## Problem details
What is needed is an exact copy of the data that follows.

## Material for this task
-- ==== Sys2Proof/Machine/Issue.lean ====
section
/-!
DEFINITION. Issue (R26 to R30, R50 to R56, R64 to R67, R70): the fetch and the checks of a chain group, the bundle, what
follows when the group has run; commits (R153, R154, R272), scouts (R264, R265), the slow gear (R269, R270, R279).
-/

namespace Sys2Proof.Machine

/-- The first word at which a group breaks the rules of R55. -/
def chainBad (w : Nat) : List GWord → List GWord → Option GWord
  | _, [] => none
  | prev, g :: r =>
    if g.stray || prev.any (GWord.clash w · g) || (g.slot == 2 && chained g.word) ||
      (g.slot == 1 && (g.extw.map chained).getD false)
    then some g else chainBad w (prev ++ [g]) r

/-- The value of a source field for a record (R271). -/
def srcVal (a : Arch) (l : Nat) (b : Byte) : Nat :=
  if b.toNat < 0x80 then a.readV l b.toNat else src64 .int a l b

/-- OPA and OPB of a record of a word that has not run (R271). -/
def recordOps (w : Nat) (e : Issue) (g : GWord) (l : Nat) : Nat × Nat :=
  let s := g.shape w
  let vs := (s.base.map fun b => e.base b l).toList ++ s.src.map fun p => srcVal e.old l p.1
  (vs.getD 0 0, vs.getD 1 0)

/-- What the issue slice knows of the word that it is about to run. -/
def Issue.at_ (e : Issue) (g : GWord) : Issue :=
  { e with wslot := g.slot, word := g.word, extw := g.extw.getD 0, guard := g.guard }

/-- A fault of a word before the group runs, in a fibre. -/
def Issue.preFault (w : Nat) (e : Issue) (g : GWord) (c : FClass) (l : Nat) : Issue :=
  let (a, b) := recordOps w e g l
  (e.at_ g).fault { cls := c, lane := l, opa := BitVec.ofNat 64 a, opb := BitVec.ofNat 64 b }

/-- A latch entry that a word may read (R65). -/
def latchOk (a : Arch) (l k : Nat) : Bool :=
  match a.lat.find (4 * l + k) with
  | some x => x.age ≤ 1
  | none => false

/-- The lowest LIVE fibre in which a word reads a latch entry that is not in reach, or is the ninth group of its latch run
(R65, R66). -/
def latchFault (w : Nat) (e : Issue) (g : GWord) : Option Nat :=
  let ks := (g.shape w).latchesRead
  if ks.isEmpty then none
  else (e.at_ g).effLive.find? fun l => 8 ≤ (e.old.fibre l).run || ks.any fun k => !latchOk e.old l k

/-- The first failure among the words of a group, in slot order (R70, R269). -/
def wordsFault (w : Nat) (hdl : Bool) (e : Issue) : List GWord → Option (GWord × FClass × Nat)
  | [] => none
  | g :: r => match g.fault? w hdl with
    | some c => some (g, c, e.live.headD 0)
    | none => match latchFault w e g with
      | some l => some (g, .latch, l)
      | none => wordsFault w hdl e r

/-- The checks of R70 on a group: it runs only when none fails. -/
def checkGroup (w : Nat) (hdl : Bool) (ws : List GWord) (e : Issue) : Issue :=
  match chainBad w [] ws with
  | some g => { e.preFault w g .illegalChain (e.live.headD 0) with bad := true }
  | none => match wordsFault w hdl e ws with
    | some (g, c, l) => { e.preFault w g c l with bad := true }
    | none => e

/-- An EXIT of the group takes effect in every LIVE fibre of the wave, so that the wave ends (R31). -/
def exitEnds (e : Issue) (ws : List GWord) : Bool :=
  ws.any fun g => match g.raw with
    | some (.exit _) => (Arch.liveSlots e.old).all (e.at_ g).effLive.contains
    | _ => false

/-- The group holds a cut point (R153). -/
def isCutGroup (pre : Bool) (e : Issue) (ws : List GWord) : Bool :=
  exitEnds e ws || ws.any fun g => match g.raw with
    | some (.assert f) => !(State.assertFails (e.at_ g) f.b.toNat).isEmpty
    | some (.pre _) => pre
    | some i => i.isCut
    | none => false

/-- The group holds a word at which a scout ends, besides the cut points (R265). -/
def endsScout (ws : List GWord) : Bool :=
  ws.any fun g => match g.raw with
    | some (.fork _) | some (.exit _) => true
    | _ => false

/-- The HELPER slots led by fibres of a bundle (R25). -/
def helpersOf (a : Arch) (live : List Nat) : List Nat :=
  (List.range 32).filter fun l =>
    (a.fibre l).st == .helper && match (List.range 4).find? fun k => (a.fibre (l / 4 * 4 + k)).st == .live with
      | some k => live.contains (l / 4 * 4 + k)
      | none => false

## Solution to the problem
-- ==== Sys2Proof/Machine/Issue.lean ====
section
/-!
DEFINITION. Issue (R26 to R30, R50 to R56, R64 to R67, R70): the fetch and the checks of a chain group, the bundle, what
follows when the group has run; commits (R153, R154, R272), scouts (R264, R265), the slow gear (R269, R270, R279).
-/

namespace Sys2Proof.Machine

/-- The first word at which a group breaks the rules of R55. -/
def chainBad (w : Nat) : List GWord → List GWord → Option GWord
  | _, [] => none
  | prev, g :: r =>
    if g.stray || prev.any (GWord.clash w · g) || (g.slot == 2 && chained g.word) ||
      (g.slot == 1 && (g.extw.map chained).getD false)
    then some g else chainBad w (prev ++ [g]) r

/-- The value of a source field for a record (R271). -/
def srcVal (a : Arch) (l : Nat) (b : Byte) : Nat :=
  if b.toNat < 0x80 then a.readV l b.toNat else src64 .int a l b

/-- OPA and OPB of a record of a word that has not run (R271). -/
def recordOps (w : Nat) (e : Issue) (g : GWord) (l : Nat) : Nat × Nat :=
  let s := g.shape w
  let vs := (s.base.map fun b => e.base b l).toList ++ s.src.map fun p => srcVal e.old l p.1
  (vs.getD 0 0, vs.getD 1 0)

/-- What the issue slice knows of the word that it is about to run. -/
def Issue.at_ (e : Issue) (g : GWord) : Issue :=
  { e with wslot := g.slot, word := g.word, extw := g.extw.getD 0, guard := g.guard }

/-- A fault of a word before the group runs, in a fibre. -/
def Issue.preFault (w : Nat) (e : Issue) (g : GWord) (c : FClass) (l : Nat) : Issue :=
  let (a, b) := recordOps w e g l
  (e.at_ g).fault { cls := c, lane := l, opa := BitVec.ofNat 64 a, opb := BitVec.ofNat 64 b }

/-- A latch entry that a word may read (R65). -/
def latchOk (a : Arch) (l k : Nat) : Bool :=
  match a.lat.find (4 * l + k) with
  | some x => x.age ≤ 1
  | none => false

/-- The lowest LIVE fibre in which a word reads a latch entry that is not in reach, or is the ninth group of its latch run
(R65, R66). -/
def latchFault (w : Nat) (e : Issue) (g : GWord) : Option Nat :=
  let ks := (g.shape w).latchesRead
  if ks.isEmpty then none
  else (e.at_ g).effLive.find? fun l => 8 ≤ (e.old.fibre l).run || ks.any fun k => !latchOk e.old l k

/-- The first failure among the words of a group, in slot order (R70, R269). -/
def wordsFault (w : Nat) (hdl : Bool) (e : Issue) : List GWord → Option (GWord × FClass × Nat)
  | [] => none
  | g :: r => match g.fault? w hdl with
    | some c => some (g, c, e.live.headD 0)
    | none => match latchFault w e g with
      | some l => some (g, .latch, l)
      | none => wordsFault w hdl e r

/-- The checks of R70 on a group: it runs only when none fails. -/
def checkGroup (w : Nat) (hdl : Bool) (ws : List GWord) (e : Issue) : Issue :=
  match chainBad w [] ws with
  | some g => { e.preFault w g .illegalChain (e.live.headD 0) with bad := true }
  | none => match wordsFault w hdl e ws with
    | some (g, c, l) => { e.preFault w g c l with bad := true }
    | none => e

/-- An EXIT of the group takes effect in every LIVE fibre of the wave, so that the wave ends (R31). -/
def exitEnds (e : Issue) (ws : List GWord) : Bool :=
  ws.any fun g => match g.raw with
    | some (.exit _) => (Arch.liveSlots e.old).all (e.at_ g).effLive.contains
    | _ => false

/-- The group holds a cut point (R153). -/
def isCutGroup (pre : Bool) (e : Issue) (ws : List GWord) : Bool :=
  exitEnds e ws || ws.any fun g => match g.raw with
    | some (.assert f) => !(State.assertFails (e.at_ g) f.b.toNat).isEmpty
    | some (.pre _) => pre
    | some i => i.isCut
    | none => false

/-- The group holds a word at which a scout ends, besides the cut points (R265). -/
def endsScout (ws : List GWord) : Bool :=
  ws.any fun g => match g.raw with
    | some (.fork _) | some (.exit _) => true
    | _ => false

/-- The HELPER slots led by fibres of a bundle (R25). -/
def helpersOf (a : Arch) (live : List Nat) : List Nat :=
  (List.range 32).filter fun l =>
    (a.fibre l).st == .helper && match (List.range 4).find? fun k => (a.fibre (l / 4 * 4 + k)).st == .live with
      | some k => live.contains (l / 4 * 4 + k)
      | none => false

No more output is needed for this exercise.